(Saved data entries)
+---+

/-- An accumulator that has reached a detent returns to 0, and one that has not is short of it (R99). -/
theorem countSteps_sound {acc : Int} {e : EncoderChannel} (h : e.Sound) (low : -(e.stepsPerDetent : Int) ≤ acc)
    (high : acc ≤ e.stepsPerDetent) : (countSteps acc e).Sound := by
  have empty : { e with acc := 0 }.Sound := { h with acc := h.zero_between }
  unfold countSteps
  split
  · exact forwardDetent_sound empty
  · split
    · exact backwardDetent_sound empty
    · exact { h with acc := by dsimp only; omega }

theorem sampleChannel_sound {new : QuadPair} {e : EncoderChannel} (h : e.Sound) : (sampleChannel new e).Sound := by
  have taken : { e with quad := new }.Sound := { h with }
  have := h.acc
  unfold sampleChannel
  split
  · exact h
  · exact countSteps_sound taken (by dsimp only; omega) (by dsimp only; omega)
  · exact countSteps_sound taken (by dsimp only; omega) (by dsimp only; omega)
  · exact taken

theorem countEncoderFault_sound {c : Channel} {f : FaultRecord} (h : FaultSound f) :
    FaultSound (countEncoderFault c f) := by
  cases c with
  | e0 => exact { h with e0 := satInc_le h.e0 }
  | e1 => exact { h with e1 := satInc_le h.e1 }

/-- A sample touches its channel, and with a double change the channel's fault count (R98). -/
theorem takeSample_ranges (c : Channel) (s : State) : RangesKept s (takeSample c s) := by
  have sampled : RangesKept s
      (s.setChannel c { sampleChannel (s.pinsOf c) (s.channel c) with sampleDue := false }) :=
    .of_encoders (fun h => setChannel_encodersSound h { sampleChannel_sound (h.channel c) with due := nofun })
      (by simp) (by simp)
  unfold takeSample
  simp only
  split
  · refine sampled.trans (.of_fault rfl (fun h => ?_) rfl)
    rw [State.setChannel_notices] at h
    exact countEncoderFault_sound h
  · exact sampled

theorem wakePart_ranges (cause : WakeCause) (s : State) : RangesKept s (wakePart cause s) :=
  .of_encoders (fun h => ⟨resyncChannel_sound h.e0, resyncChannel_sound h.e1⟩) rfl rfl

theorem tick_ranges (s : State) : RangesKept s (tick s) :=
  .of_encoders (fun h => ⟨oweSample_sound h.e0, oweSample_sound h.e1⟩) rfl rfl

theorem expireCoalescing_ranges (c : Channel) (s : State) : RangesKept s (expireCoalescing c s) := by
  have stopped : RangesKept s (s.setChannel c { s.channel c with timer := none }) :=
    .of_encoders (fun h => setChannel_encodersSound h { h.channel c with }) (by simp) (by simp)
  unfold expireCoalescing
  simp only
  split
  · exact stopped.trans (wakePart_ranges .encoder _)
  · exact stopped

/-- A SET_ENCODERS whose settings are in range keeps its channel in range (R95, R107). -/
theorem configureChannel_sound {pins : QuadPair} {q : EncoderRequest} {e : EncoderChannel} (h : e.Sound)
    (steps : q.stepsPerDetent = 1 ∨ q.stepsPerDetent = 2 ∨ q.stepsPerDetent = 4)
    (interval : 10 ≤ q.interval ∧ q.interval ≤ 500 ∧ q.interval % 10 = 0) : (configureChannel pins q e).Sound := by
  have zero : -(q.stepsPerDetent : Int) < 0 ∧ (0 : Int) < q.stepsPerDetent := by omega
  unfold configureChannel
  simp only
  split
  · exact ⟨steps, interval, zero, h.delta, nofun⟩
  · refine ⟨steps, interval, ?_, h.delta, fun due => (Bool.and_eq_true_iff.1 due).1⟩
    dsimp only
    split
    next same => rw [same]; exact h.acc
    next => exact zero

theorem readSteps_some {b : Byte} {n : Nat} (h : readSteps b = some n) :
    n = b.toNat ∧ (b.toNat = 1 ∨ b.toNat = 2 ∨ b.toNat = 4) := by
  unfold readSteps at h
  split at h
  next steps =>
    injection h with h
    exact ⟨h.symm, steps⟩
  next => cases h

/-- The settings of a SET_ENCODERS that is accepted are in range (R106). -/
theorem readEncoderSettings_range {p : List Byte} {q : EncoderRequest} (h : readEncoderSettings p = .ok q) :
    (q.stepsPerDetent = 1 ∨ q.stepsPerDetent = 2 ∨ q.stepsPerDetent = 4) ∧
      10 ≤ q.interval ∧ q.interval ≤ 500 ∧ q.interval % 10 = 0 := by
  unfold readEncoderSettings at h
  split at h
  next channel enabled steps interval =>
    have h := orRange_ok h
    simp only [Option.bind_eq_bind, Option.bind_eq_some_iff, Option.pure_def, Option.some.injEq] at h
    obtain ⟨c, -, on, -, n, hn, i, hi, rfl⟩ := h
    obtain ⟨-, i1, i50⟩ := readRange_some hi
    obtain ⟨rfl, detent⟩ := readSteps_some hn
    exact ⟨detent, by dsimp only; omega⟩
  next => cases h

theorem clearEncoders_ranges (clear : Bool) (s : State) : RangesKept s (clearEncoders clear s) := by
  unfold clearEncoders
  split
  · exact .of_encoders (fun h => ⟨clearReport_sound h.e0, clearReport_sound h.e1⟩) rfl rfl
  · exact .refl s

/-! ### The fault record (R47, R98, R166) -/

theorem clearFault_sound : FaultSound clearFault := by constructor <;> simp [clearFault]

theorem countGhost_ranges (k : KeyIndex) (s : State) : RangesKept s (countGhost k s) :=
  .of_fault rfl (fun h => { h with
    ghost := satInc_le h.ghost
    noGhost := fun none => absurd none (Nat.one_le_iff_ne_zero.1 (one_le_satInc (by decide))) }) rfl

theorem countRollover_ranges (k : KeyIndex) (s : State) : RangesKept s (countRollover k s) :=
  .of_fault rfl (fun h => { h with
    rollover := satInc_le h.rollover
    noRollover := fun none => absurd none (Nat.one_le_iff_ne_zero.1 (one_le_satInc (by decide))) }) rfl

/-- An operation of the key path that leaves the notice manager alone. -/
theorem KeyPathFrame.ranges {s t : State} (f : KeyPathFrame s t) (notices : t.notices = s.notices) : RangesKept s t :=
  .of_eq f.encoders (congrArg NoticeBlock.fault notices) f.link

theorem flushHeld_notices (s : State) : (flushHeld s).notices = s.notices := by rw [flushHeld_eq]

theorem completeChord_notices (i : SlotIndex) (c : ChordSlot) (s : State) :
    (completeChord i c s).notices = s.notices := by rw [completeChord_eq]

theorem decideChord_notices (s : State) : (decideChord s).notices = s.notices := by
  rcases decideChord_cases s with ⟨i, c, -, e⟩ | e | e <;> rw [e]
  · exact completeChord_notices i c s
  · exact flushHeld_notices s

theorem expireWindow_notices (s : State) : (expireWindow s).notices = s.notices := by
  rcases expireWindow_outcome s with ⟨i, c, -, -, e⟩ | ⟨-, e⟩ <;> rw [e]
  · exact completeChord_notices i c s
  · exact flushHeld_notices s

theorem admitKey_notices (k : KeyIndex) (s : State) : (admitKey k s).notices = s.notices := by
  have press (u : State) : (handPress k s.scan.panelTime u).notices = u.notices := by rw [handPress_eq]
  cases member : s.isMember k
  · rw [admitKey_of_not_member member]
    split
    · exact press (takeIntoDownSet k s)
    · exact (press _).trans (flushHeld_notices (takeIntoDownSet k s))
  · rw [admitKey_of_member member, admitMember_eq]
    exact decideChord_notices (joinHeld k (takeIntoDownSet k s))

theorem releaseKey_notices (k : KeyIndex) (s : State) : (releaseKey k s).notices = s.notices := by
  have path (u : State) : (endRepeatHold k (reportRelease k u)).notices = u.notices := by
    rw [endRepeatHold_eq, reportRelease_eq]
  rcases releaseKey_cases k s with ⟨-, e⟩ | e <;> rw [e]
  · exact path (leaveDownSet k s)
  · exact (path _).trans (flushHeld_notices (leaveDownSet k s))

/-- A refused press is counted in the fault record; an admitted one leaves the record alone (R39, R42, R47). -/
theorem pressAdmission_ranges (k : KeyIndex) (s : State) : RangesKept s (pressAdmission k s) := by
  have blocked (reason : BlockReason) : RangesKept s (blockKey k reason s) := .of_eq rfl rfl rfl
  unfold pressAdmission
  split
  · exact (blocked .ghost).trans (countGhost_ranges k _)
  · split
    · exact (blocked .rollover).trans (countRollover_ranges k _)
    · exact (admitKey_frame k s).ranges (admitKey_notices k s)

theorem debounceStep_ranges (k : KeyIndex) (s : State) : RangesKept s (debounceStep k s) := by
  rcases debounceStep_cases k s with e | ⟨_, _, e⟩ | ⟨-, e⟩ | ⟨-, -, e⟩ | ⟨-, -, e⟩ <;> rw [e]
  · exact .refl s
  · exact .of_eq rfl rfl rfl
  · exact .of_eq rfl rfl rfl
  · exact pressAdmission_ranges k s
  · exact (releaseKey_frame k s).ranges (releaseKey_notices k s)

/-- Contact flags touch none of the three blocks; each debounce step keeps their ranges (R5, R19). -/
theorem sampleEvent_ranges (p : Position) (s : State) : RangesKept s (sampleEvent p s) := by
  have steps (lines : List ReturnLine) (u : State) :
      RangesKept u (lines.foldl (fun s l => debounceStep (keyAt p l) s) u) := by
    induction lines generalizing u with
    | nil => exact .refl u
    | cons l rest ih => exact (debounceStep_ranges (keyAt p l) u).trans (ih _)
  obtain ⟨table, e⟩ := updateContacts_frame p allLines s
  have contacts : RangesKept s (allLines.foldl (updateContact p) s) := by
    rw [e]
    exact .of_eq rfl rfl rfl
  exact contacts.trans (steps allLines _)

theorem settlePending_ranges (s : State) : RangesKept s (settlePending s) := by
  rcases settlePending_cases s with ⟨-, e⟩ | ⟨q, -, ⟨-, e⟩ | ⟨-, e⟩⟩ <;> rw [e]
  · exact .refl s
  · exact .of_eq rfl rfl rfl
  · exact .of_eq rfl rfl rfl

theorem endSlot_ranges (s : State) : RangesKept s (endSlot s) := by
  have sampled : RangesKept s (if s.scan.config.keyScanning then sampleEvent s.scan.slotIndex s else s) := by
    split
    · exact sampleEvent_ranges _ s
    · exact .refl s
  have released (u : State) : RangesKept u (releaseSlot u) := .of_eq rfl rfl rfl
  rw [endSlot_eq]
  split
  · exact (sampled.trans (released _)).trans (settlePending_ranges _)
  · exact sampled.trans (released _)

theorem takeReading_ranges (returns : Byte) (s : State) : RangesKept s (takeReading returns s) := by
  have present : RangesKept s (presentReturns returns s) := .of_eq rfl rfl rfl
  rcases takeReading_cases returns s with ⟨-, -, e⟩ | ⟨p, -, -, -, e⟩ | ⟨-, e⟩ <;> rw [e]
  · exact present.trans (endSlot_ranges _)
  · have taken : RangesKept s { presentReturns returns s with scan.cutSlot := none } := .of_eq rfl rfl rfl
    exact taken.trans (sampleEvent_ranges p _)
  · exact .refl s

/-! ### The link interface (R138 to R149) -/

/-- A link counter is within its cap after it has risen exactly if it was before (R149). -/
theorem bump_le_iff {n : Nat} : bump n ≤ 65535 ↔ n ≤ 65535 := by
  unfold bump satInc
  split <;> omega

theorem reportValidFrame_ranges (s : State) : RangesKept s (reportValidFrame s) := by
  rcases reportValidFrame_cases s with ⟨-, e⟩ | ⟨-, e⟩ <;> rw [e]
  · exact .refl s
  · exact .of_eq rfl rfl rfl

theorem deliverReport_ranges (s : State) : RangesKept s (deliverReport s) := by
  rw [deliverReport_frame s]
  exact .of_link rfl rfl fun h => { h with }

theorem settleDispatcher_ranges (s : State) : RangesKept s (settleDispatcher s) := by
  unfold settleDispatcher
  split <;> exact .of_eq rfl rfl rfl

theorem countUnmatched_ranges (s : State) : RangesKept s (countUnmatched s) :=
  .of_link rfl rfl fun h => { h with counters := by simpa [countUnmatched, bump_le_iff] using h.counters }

+---+

= Your objective =
Find the word "EncoderRequest" in the entries, then copy out every line that has it.

= Task response =
theorem configureChannel_sound {pins : QuadPair} {q : EncoderRequest} {e : EncoderChannel} (h : e.Sound)
theorem readEncoderSettings_range {p : List Byte} {q : EncoderRequest} (h : readEncoderSettings p = .ok q) :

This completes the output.